▸ How to complete this task
Keep every line in which "hdraws" occurs and drop the rest of the data.

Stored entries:
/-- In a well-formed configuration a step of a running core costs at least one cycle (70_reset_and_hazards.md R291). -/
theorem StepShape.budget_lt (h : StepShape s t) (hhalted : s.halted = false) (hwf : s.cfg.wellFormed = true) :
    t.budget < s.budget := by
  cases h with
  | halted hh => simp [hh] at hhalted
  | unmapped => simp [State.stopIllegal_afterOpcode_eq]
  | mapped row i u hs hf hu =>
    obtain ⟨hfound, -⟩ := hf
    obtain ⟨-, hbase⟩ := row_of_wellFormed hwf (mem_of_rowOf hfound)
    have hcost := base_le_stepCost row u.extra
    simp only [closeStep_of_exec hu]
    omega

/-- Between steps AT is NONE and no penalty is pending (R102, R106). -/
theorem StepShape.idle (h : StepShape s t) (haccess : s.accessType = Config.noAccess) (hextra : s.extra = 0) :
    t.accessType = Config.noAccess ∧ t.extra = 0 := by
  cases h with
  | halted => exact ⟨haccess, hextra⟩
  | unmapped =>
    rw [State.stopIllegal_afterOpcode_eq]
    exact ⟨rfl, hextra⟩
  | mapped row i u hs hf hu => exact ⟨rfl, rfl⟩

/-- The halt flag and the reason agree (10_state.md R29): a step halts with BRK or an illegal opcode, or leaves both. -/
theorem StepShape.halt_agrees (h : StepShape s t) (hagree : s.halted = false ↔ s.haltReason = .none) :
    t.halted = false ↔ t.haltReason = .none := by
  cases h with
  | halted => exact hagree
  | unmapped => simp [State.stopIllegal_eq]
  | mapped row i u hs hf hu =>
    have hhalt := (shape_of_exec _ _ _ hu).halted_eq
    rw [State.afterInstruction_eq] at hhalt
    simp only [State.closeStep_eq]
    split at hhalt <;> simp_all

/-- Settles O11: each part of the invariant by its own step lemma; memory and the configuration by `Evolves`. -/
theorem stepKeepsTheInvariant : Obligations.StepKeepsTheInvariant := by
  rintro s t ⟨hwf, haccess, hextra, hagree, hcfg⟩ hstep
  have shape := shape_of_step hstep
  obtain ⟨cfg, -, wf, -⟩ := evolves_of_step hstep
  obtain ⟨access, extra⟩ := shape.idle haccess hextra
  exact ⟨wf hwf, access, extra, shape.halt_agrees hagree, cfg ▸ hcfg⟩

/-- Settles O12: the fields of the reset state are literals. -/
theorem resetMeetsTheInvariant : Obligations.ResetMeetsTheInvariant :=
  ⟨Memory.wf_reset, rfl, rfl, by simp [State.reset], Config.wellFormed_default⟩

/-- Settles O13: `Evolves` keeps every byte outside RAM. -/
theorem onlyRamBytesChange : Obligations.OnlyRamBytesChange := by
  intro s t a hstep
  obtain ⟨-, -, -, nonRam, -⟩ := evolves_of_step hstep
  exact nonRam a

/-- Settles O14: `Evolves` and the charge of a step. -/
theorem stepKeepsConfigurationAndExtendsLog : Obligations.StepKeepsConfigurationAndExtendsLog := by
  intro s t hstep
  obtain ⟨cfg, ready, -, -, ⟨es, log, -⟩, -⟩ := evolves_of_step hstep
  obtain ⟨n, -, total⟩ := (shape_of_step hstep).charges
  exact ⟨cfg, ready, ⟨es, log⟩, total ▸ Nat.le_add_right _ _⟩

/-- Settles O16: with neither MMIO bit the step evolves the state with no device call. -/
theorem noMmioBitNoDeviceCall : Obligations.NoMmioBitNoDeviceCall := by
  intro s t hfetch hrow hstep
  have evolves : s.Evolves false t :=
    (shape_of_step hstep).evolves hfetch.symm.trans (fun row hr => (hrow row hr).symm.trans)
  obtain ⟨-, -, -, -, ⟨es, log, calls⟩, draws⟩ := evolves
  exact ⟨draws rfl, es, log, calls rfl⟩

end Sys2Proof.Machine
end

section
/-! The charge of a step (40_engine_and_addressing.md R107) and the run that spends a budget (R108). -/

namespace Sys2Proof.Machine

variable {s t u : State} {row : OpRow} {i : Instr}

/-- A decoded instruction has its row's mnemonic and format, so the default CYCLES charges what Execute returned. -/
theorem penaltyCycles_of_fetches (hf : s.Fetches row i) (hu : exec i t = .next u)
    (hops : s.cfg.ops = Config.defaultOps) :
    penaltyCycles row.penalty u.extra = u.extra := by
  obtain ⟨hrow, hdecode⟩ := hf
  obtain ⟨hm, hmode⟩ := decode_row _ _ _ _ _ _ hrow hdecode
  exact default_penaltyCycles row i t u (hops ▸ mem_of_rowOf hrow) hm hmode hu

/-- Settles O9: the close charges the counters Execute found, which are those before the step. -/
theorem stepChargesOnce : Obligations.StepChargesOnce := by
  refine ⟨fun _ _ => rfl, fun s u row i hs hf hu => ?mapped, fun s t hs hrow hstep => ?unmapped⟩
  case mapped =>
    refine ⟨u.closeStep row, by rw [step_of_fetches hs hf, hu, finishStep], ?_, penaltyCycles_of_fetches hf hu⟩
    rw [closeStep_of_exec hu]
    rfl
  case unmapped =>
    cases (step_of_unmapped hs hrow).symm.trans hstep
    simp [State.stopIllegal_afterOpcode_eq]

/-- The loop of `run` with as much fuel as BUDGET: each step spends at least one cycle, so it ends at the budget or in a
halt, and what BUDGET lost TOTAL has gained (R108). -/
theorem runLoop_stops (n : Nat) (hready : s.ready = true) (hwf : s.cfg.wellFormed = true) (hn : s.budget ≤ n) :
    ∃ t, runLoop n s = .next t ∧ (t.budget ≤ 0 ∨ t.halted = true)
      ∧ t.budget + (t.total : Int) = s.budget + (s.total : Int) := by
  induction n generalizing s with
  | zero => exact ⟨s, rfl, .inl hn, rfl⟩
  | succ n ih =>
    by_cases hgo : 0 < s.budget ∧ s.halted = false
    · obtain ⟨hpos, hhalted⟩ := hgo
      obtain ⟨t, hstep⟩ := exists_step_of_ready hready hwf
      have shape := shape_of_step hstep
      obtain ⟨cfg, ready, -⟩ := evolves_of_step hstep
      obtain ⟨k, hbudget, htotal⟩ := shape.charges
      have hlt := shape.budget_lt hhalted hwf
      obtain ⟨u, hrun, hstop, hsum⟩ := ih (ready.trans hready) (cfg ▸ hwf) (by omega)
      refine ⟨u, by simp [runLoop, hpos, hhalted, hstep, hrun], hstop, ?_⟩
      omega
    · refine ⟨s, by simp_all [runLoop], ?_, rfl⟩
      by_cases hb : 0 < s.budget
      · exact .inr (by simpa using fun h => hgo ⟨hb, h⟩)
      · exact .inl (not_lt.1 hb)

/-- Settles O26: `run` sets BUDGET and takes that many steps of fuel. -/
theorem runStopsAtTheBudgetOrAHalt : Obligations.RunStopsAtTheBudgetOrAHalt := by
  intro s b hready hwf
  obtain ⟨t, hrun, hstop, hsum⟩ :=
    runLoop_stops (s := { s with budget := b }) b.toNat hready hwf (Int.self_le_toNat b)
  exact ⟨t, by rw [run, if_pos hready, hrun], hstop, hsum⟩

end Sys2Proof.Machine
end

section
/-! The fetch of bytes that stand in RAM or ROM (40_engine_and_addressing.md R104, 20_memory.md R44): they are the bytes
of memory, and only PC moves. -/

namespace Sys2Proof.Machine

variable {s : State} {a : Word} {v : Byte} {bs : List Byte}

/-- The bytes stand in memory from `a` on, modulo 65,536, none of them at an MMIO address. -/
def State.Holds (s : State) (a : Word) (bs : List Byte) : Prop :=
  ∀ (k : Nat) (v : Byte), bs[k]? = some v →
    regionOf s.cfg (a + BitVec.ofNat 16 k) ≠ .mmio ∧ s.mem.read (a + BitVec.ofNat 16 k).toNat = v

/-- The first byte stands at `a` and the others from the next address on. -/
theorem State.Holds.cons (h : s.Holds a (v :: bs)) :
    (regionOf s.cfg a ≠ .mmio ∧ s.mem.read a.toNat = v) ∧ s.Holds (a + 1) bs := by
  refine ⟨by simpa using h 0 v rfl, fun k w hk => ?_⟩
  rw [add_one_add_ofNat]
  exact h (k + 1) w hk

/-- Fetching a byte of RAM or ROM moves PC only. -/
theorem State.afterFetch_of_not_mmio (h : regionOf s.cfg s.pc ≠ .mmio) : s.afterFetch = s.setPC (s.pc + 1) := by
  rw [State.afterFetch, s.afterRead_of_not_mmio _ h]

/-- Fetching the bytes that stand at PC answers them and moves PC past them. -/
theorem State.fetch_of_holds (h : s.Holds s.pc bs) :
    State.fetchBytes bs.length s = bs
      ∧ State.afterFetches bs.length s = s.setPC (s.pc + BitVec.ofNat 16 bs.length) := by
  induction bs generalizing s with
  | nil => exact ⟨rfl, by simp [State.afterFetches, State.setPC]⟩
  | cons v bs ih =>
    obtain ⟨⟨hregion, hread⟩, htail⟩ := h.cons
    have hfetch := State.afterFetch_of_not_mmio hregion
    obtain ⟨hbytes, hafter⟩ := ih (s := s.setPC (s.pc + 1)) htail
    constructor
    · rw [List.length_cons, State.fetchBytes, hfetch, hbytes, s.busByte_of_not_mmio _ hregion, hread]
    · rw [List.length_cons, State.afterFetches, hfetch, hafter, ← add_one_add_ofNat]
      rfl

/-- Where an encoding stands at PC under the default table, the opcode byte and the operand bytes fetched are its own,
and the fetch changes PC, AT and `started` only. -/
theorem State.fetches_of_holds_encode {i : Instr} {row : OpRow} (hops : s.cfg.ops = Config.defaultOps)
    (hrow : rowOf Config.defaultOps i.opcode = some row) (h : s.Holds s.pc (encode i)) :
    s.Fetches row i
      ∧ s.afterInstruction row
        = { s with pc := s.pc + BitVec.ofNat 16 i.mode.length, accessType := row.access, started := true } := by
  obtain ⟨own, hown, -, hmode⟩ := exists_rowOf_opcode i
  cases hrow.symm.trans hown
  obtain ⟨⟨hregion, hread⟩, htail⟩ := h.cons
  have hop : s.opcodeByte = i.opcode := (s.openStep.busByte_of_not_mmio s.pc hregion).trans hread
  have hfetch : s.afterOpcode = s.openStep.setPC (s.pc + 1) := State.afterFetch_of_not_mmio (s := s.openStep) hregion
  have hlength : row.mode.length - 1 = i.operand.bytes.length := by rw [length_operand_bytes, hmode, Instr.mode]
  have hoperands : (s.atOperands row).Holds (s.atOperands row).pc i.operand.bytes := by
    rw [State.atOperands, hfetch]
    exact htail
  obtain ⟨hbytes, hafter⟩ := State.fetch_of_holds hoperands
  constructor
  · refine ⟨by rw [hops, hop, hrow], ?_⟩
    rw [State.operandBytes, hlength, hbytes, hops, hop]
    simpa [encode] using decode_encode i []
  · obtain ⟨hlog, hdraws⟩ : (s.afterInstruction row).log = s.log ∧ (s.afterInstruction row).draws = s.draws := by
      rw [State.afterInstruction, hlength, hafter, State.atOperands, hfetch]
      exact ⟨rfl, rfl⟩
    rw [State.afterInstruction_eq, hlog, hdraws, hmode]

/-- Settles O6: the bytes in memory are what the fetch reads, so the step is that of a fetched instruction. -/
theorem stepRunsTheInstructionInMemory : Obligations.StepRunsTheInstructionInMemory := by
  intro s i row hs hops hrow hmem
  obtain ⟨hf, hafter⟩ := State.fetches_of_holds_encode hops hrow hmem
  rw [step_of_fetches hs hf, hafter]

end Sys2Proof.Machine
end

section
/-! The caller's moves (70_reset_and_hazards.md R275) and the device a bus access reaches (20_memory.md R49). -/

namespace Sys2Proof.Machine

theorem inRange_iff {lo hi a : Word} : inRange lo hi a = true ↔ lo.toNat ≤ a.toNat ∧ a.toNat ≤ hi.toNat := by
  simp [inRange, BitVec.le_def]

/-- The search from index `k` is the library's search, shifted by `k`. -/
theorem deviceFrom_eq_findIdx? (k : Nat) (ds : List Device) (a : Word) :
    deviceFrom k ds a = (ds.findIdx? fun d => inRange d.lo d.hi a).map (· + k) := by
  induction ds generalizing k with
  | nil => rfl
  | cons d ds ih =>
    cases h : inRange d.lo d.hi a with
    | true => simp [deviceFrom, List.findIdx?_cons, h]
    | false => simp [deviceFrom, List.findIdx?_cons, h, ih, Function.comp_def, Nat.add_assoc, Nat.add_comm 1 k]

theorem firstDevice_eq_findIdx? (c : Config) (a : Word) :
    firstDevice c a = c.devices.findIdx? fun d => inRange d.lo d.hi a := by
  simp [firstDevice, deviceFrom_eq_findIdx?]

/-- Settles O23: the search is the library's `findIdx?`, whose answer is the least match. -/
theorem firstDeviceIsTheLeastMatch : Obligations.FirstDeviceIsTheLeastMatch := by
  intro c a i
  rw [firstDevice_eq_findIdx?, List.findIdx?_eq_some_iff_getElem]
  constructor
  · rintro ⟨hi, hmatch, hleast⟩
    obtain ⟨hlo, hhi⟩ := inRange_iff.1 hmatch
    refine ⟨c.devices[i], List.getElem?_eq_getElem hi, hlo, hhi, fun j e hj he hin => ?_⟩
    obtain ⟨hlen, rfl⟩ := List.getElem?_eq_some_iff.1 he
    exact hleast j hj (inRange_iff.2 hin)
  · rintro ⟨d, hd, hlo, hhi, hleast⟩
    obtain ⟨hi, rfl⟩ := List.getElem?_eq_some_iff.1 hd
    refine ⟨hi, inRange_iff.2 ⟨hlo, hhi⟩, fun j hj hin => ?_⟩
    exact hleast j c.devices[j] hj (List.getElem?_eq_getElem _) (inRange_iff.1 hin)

▸ Written solution
  · obtain ⟨hlog, hdraws⟩ : (s.afterInstruction row).log = s.log ∧ (s.afterInstruction row).draws = s.draws := by
    rw [State.afterInstruction_eq, hlog, hdraws, hmode]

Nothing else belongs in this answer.